◆ Activity: Below are the records; pull every line that includes "this".

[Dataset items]
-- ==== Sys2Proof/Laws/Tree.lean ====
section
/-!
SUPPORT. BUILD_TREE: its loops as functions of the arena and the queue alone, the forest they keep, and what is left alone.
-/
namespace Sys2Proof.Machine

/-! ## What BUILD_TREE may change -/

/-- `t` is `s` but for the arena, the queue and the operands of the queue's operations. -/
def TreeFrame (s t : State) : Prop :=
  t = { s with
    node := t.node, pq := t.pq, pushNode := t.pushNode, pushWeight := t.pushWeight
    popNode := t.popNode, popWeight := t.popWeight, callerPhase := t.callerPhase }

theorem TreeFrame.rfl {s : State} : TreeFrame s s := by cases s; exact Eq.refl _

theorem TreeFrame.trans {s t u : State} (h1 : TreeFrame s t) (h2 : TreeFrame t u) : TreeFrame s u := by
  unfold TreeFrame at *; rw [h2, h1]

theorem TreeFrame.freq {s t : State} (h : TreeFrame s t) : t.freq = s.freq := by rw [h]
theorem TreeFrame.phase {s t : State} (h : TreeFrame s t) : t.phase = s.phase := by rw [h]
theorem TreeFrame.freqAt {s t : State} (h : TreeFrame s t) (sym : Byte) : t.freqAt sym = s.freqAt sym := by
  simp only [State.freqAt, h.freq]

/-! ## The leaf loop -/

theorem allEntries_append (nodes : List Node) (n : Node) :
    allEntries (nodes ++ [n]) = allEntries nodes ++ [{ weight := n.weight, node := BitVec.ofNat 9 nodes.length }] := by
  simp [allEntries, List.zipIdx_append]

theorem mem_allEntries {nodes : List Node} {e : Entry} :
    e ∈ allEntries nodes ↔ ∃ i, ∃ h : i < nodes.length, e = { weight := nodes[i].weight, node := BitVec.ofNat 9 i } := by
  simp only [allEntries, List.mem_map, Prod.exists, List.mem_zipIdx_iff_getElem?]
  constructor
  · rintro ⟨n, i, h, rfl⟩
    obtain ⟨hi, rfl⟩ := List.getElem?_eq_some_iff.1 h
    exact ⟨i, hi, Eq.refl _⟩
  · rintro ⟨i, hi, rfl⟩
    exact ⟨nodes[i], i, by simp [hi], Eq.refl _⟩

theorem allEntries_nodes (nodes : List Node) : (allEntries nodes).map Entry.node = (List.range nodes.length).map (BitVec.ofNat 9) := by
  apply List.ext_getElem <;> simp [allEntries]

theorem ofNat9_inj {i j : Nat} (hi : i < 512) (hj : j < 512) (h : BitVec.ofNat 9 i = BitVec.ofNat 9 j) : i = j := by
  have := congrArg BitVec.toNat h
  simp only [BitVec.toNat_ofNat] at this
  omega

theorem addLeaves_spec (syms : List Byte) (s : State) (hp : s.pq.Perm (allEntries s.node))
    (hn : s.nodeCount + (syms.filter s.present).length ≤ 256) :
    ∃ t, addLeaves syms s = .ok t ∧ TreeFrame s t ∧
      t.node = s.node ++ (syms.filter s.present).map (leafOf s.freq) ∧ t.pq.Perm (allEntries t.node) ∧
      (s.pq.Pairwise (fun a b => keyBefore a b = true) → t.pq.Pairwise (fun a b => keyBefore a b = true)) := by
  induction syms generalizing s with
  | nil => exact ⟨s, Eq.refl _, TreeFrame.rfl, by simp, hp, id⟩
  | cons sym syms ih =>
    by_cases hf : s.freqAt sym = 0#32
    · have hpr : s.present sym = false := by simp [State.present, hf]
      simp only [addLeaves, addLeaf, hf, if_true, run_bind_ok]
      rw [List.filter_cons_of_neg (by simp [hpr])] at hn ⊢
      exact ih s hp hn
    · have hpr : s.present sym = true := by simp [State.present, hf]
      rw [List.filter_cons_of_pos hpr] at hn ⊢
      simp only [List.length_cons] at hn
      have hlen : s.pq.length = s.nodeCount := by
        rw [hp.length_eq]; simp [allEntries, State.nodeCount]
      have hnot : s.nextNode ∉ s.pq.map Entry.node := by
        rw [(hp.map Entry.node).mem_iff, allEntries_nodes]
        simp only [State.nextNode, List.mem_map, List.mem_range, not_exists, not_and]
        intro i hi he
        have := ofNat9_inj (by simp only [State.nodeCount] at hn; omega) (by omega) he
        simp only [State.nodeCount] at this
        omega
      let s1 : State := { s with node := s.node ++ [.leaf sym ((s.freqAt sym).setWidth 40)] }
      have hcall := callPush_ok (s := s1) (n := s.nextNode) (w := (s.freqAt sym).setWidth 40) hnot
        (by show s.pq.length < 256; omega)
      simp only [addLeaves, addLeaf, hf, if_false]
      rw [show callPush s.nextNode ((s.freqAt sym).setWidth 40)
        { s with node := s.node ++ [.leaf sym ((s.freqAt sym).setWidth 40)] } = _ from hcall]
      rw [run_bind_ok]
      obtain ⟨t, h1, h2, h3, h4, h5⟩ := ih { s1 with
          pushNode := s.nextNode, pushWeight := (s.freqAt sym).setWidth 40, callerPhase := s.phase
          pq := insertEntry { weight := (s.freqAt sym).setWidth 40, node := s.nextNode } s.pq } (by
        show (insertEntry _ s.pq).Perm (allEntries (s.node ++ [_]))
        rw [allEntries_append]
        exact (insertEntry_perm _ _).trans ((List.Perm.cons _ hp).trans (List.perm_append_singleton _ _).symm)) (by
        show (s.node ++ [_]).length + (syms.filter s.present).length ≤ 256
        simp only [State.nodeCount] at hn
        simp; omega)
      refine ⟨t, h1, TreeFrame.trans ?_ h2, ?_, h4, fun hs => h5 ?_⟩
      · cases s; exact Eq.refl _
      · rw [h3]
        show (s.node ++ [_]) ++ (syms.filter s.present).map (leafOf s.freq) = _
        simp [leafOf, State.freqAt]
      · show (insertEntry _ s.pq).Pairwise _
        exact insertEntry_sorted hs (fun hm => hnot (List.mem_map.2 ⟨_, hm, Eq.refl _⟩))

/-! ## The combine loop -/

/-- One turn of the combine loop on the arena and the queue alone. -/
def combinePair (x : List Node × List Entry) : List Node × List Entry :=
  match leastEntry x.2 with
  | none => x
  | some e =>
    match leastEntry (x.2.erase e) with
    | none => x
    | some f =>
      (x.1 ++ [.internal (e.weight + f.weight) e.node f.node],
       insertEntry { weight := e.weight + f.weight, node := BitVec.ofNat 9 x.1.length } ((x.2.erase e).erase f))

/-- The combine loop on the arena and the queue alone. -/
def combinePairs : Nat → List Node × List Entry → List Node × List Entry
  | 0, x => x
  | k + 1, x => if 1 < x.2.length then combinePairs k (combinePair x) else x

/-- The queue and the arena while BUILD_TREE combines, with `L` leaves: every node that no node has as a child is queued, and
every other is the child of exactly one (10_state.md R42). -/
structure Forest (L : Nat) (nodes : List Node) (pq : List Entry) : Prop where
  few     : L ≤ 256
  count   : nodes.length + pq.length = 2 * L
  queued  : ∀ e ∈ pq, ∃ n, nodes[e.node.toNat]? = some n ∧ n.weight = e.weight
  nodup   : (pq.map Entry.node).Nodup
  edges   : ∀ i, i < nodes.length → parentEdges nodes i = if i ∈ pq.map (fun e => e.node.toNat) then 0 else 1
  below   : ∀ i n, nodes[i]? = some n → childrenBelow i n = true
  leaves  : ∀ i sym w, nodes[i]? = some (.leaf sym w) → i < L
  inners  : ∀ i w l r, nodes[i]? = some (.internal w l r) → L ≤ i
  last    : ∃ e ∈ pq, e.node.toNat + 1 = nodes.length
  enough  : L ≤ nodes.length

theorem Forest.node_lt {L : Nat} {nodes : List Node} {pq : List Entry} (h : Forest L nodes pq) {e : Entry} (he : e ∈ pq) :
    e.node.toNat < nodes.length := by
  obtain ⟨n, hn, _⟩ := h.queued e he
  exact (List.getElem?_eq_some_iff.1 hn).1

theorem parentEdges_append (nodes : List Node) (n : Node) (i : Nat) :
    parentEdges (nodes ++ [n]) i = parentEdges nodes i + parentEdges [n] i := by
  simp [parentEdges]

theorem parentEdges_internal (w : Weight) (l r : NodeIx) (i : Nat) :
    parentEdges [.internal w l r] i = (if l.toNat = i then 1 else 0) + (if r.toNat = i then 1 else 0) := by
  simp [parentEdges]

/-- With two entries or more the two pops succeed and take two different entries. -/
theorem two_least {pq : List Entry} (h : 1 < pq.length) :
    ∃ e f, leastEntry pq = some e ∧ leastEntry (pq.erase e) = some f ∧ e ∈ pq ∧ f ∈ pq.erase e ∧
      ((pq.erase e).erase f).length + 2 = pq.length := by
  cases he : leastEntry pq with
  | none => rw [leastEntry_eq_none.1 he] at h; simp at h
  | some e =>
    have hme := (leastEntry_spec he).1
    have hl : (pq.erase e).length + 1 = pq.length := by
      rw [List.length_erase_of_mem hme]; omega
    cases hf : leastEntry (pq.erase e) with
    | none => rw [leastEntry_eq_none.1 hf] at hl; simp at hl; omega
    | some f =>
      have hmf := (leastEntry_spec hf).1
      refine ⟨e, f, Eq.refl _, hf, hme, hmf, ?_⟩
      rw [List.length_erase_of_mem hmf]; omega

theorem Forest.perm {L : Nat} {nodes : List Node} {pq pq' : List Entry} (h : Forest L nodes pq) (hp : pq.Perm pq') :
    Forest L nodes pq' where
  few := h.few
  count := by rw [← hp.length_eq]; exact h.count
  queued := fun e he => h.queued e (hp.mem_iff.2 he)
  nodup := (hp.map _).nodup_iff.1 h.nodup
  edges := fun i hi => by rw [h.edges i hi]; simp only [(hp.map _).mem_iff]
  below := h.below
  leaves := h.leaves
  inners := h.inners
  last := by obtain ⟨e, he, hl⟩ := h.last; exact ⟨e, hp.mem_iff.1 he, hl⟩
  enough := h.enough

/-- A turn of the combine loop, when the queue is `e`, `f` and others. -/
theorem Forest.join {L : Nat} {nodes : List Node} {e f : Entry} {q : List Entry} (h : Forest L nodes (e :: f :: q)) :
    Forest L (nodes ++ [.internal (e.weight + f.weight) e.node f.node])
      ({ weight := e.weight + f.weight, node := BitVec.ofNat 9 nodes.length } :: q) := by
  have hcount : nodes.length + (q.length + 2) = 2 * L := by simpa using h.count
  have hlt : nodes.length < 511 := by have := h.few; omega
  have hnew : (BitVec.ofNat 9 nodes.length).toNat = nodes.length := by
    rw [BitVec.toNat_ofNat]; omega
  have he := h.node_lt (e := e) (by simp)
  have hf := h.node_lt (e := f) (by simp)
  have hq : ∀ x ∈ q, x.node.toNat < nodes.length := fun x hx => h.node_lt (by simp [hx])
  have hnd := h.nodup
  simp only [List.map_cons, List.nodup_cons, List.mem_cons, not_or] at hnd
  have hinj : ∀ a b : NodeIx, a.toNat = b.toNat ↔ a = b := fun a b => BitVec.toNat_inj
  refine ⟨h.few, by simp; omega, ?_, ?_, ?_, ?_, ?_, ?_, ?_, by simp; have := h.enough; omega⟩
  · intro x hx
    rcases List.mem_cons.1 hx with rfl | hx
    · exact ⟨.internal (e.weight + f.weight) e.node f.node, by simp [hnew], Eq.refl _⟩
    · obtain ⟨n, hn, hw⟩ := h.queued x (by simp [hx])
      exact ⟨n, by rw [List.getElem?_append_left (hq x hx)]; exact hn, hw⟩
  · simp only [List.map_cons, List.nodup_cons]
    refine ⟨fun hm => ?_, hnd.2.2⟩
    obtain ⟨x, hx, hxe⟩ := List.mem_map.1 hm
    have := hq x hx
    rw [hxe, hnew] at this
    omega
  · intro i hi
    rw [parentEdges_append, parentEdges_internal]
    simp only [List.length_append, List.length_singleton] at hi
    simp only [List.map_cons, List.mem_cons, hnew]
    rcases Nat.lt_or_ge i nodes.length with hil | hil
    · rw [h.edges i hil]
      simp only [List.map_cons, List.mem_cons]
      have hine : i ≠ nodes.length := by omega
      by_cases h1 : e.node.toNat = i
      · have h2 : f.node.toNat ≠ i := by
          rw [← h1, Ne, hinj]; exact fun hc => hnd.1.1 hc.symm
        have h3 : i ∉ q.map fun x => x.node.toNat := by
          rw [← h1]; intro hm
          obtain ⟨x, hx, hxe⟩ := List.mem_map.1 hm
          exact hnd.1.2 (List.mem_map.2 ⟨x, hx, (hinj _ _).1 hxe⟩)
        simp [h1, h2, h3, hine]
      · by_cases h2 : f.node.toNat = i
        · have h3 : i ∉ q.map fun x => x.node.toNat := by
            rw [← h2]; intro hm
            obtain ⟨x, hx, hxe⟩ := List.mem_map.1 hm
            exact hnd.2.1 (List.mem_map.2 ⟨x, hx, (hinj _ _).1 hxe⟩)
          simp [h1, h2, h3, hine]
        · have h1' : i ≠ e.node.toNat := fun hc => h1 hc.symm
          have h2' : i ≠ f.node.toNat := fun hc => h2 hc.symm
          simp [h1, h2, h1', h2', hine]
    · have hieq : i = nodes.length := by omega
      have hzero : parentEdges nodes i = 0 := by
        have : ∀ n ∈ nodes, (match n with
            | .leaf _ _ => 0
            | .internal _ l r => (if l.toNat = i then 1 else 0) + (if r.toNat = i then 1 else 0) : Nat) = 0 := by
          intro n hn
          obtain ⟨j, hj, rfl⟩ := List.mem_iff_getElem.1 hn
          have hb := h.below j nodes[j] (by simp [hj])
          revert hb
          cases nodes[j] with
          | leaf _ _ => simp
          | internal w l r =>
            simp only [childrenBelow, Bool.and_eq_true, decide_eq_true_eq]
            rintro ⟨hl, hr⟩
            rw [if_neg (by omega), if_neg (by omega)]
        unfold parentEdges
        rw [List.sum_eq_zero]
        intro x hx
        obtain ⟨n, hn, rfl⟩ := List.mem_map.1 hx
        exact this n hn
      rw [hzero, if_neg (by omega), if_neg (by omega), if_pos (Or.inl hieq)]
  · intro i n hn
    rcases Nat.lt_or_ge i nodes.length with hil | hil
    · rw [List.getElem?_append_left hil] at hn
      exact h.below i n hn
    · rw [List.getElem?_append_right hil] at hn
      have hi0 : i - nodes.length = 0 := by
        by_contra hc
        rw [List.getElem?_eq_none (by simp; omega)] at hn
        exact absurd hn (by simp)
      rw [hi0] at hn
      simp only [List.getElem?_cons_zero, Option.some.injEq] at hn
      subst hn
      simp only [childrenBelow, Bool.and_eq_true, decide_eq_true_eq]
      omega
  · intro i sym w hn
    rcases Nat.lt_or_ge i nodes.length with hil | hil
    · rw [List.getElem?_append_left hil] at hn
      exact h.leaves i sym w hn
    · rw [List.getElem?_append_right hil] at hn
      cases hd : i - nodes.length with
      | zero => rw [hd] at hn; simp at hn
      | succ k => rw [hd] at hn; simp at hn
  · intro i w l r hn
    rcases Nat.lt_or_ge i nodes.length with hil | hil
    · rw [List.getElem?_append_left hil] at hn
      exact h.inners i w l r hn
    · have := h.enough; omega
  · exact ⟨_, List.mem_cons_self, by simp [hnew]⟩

◆ Written answer:
  simp only [BitVec.toNat_ofNat] at this
        simp only [State.nodeCount] at this
    rw [hxe, hnew] at this
        exact this n hn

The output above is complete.